Input material:
· · · ·

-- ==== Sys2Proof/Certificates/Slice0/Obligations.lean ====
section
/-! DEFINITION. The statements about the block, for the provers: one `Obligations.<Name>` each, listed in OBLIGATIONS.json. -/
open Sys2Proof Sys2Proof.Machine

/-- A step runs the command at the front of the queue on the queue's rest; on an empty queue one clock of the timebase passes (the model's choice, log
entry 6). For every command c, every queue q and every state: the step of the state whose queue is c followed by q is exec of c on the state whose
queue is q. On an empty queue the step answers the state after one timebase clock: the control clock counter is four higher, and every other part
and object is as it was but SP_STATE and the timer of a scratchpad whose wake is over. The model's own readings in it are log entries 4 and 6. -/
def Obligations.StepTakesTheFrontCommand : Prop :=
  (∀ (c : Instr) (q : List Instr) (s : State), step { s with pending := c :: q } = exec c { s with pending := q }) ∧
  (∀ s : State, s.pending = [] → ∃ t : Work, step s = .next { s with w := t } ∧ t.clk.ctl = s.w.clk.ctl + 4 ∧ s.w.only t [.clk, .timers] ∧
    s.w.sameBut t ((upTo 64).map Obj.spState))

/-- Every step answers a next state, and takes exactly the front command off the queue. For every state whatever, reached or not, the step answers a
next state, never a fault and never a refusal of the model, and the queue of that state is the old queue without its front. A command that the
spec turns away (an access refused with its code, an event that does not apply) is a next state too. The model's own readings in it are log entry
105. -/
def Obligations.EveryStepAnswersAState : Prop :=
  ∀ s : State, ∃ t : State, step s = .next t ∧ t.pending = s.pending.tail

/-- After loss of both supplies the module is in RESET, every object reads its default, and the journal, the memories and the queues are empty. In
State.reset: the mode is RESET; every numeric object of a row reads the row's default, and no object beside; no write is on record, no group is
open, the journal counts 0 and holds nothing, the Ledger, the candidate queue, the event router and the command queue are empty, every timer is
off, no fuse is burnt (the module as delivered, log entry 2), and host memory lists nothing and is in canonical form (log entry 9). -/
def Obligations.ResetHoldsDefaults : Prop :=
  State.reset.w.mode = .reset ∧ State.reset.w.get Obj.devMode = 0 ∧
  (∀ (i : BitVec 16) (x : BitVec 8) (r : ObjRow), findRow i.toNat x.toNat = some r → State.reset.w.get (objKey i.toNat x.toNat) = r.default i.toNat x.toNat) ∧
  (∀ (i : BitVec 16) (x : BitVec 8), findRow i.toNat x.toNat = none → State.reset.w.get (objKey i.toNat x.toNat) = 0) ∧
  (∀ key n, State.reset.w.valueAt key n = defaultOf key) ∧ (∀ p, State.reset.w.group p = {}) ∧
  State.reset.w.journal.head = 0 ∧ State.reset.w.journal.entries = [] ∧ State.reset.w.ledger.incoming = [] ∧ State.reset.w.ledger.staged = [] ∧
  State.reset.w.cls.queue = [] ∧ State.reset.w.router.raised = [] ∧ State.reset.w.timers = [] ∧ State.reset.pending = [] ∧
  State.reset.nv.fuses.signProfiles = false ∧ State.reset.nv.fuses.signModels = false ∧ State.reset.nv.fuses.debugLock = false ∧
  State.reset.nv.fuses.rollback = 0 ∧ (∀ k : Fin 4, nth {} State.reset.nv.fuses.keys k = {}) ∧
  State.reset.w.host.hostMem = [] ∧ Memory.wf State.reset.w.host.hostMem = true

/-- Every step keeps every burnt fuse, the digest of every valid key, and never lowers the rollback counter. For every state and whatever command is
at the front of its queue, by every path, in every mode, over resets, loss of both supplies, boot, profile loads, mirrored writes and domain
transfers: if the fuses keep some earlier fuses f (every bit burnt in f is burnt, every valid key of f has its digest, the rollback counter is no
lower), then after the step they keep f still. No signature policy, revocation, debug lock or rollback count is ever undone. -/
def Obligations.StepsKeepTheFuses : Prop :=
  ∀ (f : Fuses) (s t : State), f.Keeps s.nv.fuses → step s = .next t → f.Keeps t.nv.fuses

· · · ·

Your goal:
Lines that hold "Obligations" are the ones to copy, so pick each out from the data.

Reply to the task:
-- ==== Sys2Proof/Certificates/Slice0/Obligations.lean ====
/-! DEFINITION. The statements about the block, for the provers: one `Obligations.<Name>` each, listed in OBLIGATIONS.json. -/
def Obligations.StepTakesTheFrontCommand : Prop :=
def Obligations.EveryStepAnswersAState : Prop :=
def Obligations.ResetHoldsDefaults : Prop :=
def Obligations.StepsKeepTheFuses : Prop :=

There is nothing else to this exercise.